The top target for Republicans is Obama’s Clean Power Plan, which aims to cut US power plant emissions 30 percent from 2005 levels by 2030. Mr. McConnell has told state governors not to bother complying with the plan, and Republicans are challenging it in court.

“The Obama administration’s pledge to the United Nations today will not see the light of day with the 114th Congress,” Senate Environment and Public Works Committee Chairman Jim Inhofe (R) of Oklahoma said in a statement Tuesday. “This pledge is reflective of the promise President Obama made with China in December, which allows China to continue to expand its energy infrastructure and increase emissions through 2030 while American taxpayers and businesses foot the bill of his extremist global warming agenda.”

But Congress may not get a say one way or another. Many of the actions being taken by Obama to meet the US’s commitment will be “difficult to undo because they’re under existing laws,” Mr. Deese said. In short, the President may not need new authority from a GOP congress to meet its pledge.

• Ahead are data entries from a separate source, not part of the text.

/-- R203 to R206: SEL, the immediate operations and the constants, landing after one tick.

R207, R208: EXT and INS bit by bit (`w` is the width minus 1), and WIDX of a task. -/
def Obligations.ImmediateAndBitFieldResults : Prop :=
  (
    ∀ (s : State) (d a b : RegF) (k : F3) (i14 : BitVec 14) (n : BitVec 6) (i20 : BitVec 20) (i12 : BitVec 12),
      let x := rdS s a
      let gives := fun (i : Instr) (fs : List RegF) (v : Word) => Posts i s fs (.s d.toNat v) 0 1
      (QueuesLive s [a, b] → gives (.sel d a b k) [a, b] (if rdP s k then x else rdS s b)) ∧
      (QueuesLive s [a] →
        gives (.addi d a i14) [a] (x + i14.signExtend 64) ∧ gives (.andi d a i14) [a] (x &&& i14.signExtend 64) ∧
        gives (.ori d a i14) [a] (x ||| i14.signExtend 64) ∧ gives (.xori d a i14) [a] (x ^^^ i14.signExtend 64) ∧
        gives (.shli d a n) [a] (x <<< n) ∧ gives (.shri d a n) [a] (x >>> n) ∧ gives (.sari d a n) [a] (x.sshiftRight' n)) ∧
      gives (.lui d i20) [] (i20.signExtend 64 <<< 12) ∧
      (∃ v, gives (.lhi d i20) [] v ∧
        ∀ j, j < 64 → v.getLsbD j = if 32 ≤ j ∧ j < 52 then i20.getLsbD (j - 32) else (rdS s d).getLsbD j) ∧
      (∃ v, gives (.ltop d i12) [] v ∧
        ∀ j, j < 64 → v.getLsbD j = if 52 ≤ j then i12.getLsbD (j - 52) else (rdS s d).getLsbD j)
  ) ∧ (
    ∀ (s : State) (d a : RegF) (w p : BitVec 6) (f : F3),
      let x := rdS s a
      let gives := fun (i : Instr) (fs : List RegF) (v : Word) => Posts i s fs (.s d.toNat v) 0 1
      (QueuesLive s [a] → p.toNat + w.toNat + 1 ≤ 64 →
        (∃ v, gives (.ext d a w p) [a] v ∧
          ∀ j, j < 64 → v.getLsbD j = if j ≤ w.toNat then x.getLsbD (p.toNat + j) else false) ∧
        (∃ v, gives (.ins d a w p) [a] v ∧
          ∀ j, j < 64 → v.getLsbD j =
            if p.toNat ≤ j ∧ j ≤ p.toNat + w.toNat then x.getLsbD (j - p.toNat) else (rdS s d).getLsbD j)) ∧
      (∀ k, s.cst.task = some k →
        (f.toNat = 6 → gives (.widx d f) [] k.wid) ∧
        (f.toNat < 6 → ∃ v, gives (.widx d f) [] v ∧
          v.toNat = k.wid.toNat / 2 ^ (nth (0, 0) k.fields f.toNat).1 % 2 ^ (nth (0, 0) k.fields f.toNat).2))
  )

/-- R209, R210: compares and predicate operations, landing in a predicate after one tick. -/
def Obligations.PredicateResults : Prop :=
  ∀ (s : State) (d pa pb k : F3) (a b : RegF) (c : Cond) (i10 : BitVec 10),
    let gives := fun (i : Instr) (fs : List RegF) (v : Bool) => Posts i s fs (.p d.toNat v) 0 1
    let holds := fun (x y : Word) =>
      match c with
      | .eq => decide (x = y) | .ne => decide (x ≠ y)
      | .lt => x.slt y | .ge => y.sle x | .ltu => x.ult y | .geu => y.ule x
      | .le => x.sle y | .gt => y.slt x | .leu => x.ule y | .gtu => y.ult x
    (rdP s k = true → QueuesLive s [a, b] → gives (.cmp d a b k c) [a, b] (holds (rdS s a) (rdS s b))) ∧
    (QueuesLive s [a] → gives (.cmpi d a c i10) [a] (holds (rdS s a) (i10.signExtend 64))) ∧
    (rdP s k = true →
      gives (.pand d pa pb k) [] (rdP s pa && rdP s pb) ∧ gives (.por d pa pb k) [] (rdP s pa || rdP s pb) ∧
      gives (.pxor d pa pb k) [] (rdP s pa != rdP s pb) ∧ gives (.pnot d pa k) [] (!rdP s pa))

/-! ## The C slot (R182 to R199) -/

/-- R184 to R187, R189: where the branches, calls, jumps, loops and bank exchanges go, with their idle tick, their link or
count, and a frame; a branch that is not taken does nothing.

R406, R411: without a debuggable context, or with branch records switched off, a transfer makes no record. -/
def Obligations.TransfersGoWhereTheRulesSay : Prop :=
  (
    ∀ (s : State) (p k : F3) (d a : RegF) (o : BitVec 22) (i20 : BitVec 20) (i14 : BitVec 14) (n6 : BitVec 6),
      let at_ := fun (off : Int) => (((s.cur.pc : Int) + 4 * off) % 2 ^ 19).toNat
      let next := BitVec.ofNat 64 ((s.cur.pc + s.cur.len) % 2 ^ 19)
      let v := rdS s a
      let n := rdS s d + 1
      (rdP s p = true → Takes (.brp p o) s [] 1 (at_ o.toInt) 1 false ∧ Passes (.brpn p o) s []) ∧
      (rdP s p = false → Takes (.brpn p o) s [] 1 (at_ o.toInt) 1 false ∧ Passes (.brp p o) s []) ∧
      Takes (.br o) s [] 1 (at_ o.toInt) 1 false ∧
      TakesWith (.call d i20) s [] d next 2 (at_ i20.toInt) 1 ∧
      (QueuesLive s [a] → rdP s k = true → v.toNat < 2 ^ 19 → v.toNat % 4 = 0 →
        Takes (.jmp a k) s [a] 4 v.toNat 1 false ∧ TakesWith (.callr d a k) s [a] d next 2 v.toNat 1 ∧
        Takes (.ret a k) s [a] 3 v.toNat 1 false) ∧
      (QueuesLive s [a] →
        (n.toNat < v.toNat → TakesWith (.loop d a i14) s [a] d n 5 (at_ i14.toInt) 0) ∧
        (v.toNat ≤ n.toNat → Posts (.loop d a i14) s [a] (.s d.toNat n) 0 1)) ∧
      (n.toNat < n6.toNat → TakesWith (.loopi d n6 i14) s [] d n 5 (at_ i14.toInt) 0) ∧
      (n6.toNat ≤ n.toNat → Posts (.loopi d n6 i14) s [] (.s d.toNat n) 0 1) ∧
      (s.cst.sys.sup = false → rdP s p = true → Takes (.bswap p o) s [] 6 (at_ o.toInt) 1 true) ∧
      (s.cst.sys.sup = false → rdP s p = false → Passes (.bswap p o) s [])
  ) ∧ (
    ∀ (s : State) (kind target : Nat),
      (∀ x, (s.core s.cur.core).owner = some x → (s.ctx x).dbga = false ∨ s.flag (dbgOff x) 2 = false) →
        branchRec kind target s = s
  )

And some say it’s possible an international agreement could be legally binding even without approval from this Congress.

“If the Paris agreement establishes a set of procedural requirements to implement and elaborate commitments that the US has already taken under a Senate-approved treaty, it may not require new approval by Congress,” says Elliot Diringer, executive vice president at the Center for Climate and Energy Solutions, an Arlington Va.-based think tank.

The difficulty of reaching an international agreement – even as politics in individual countries complicate matter – is a problem facing many players, and one that experts say won’t necessarily hinder climate talks.

“The rest of the world understands that the president is putting forward the best effort possible using the tools he has at hand. And that’s a demonstration of leadership,” Mr. Diringer says. “What countries want to see is your goal, and whether you’re on track to meeting it.”

Countries agreed last year in Lima to submit their individual emissions-cutting pledges to the UN ahead of December’s climate talks. Then, in Paris, negotiators will cobble together individual commitments and iron out a final global deal for emissions cuts through 2025.

The European Union, Mexico, and now the US have met the informal March 31 deadline for submitting their targets, banking on the fact that early commitments to slash emissions will build momentum before negotiators are down to the wire in Paris.

But hurdles remain: Growing economies like India and Brazil still haven’t submitted pledges to cut emissions, casting doubt on developing nations’ willingness to reining in their carbon footprints – especially since many rely on cheap but emissions-heavy coal for growth. And major developed countries like Japan, Canada, and Australia have yet to submit their intended carbon emissions reductions. It’s not even clear if the US will be able to meet its current climate targets of slashing emissions 17 percent by 2020. What’s more, the policies Obama will use meet his goal could be struck down in court or abandoned by a future presidential administration.

“All the major economies need to come in with their national plans to demonstrate what they're going to do to solve the problem,” Ms. Morgan says.

Still, the US and China’s bilateral climate agreement last fall – which committed China to peak its emissions by 2030, and the US to its 28 percent emissions cut by 2025 – offers a glimmer of hope. The US and China are the world’s two largest polluters, meaning their agreement to reduce emissions is a significant portion of total emissions.

And by submitting its intended emissions commitment early, the US may prove it’s serious and persuade other countries to cut emissions.

“There’s no way the US could be playing the role of engaging China, India or Japan if they didn’t have a serious national offer,” Morgan says.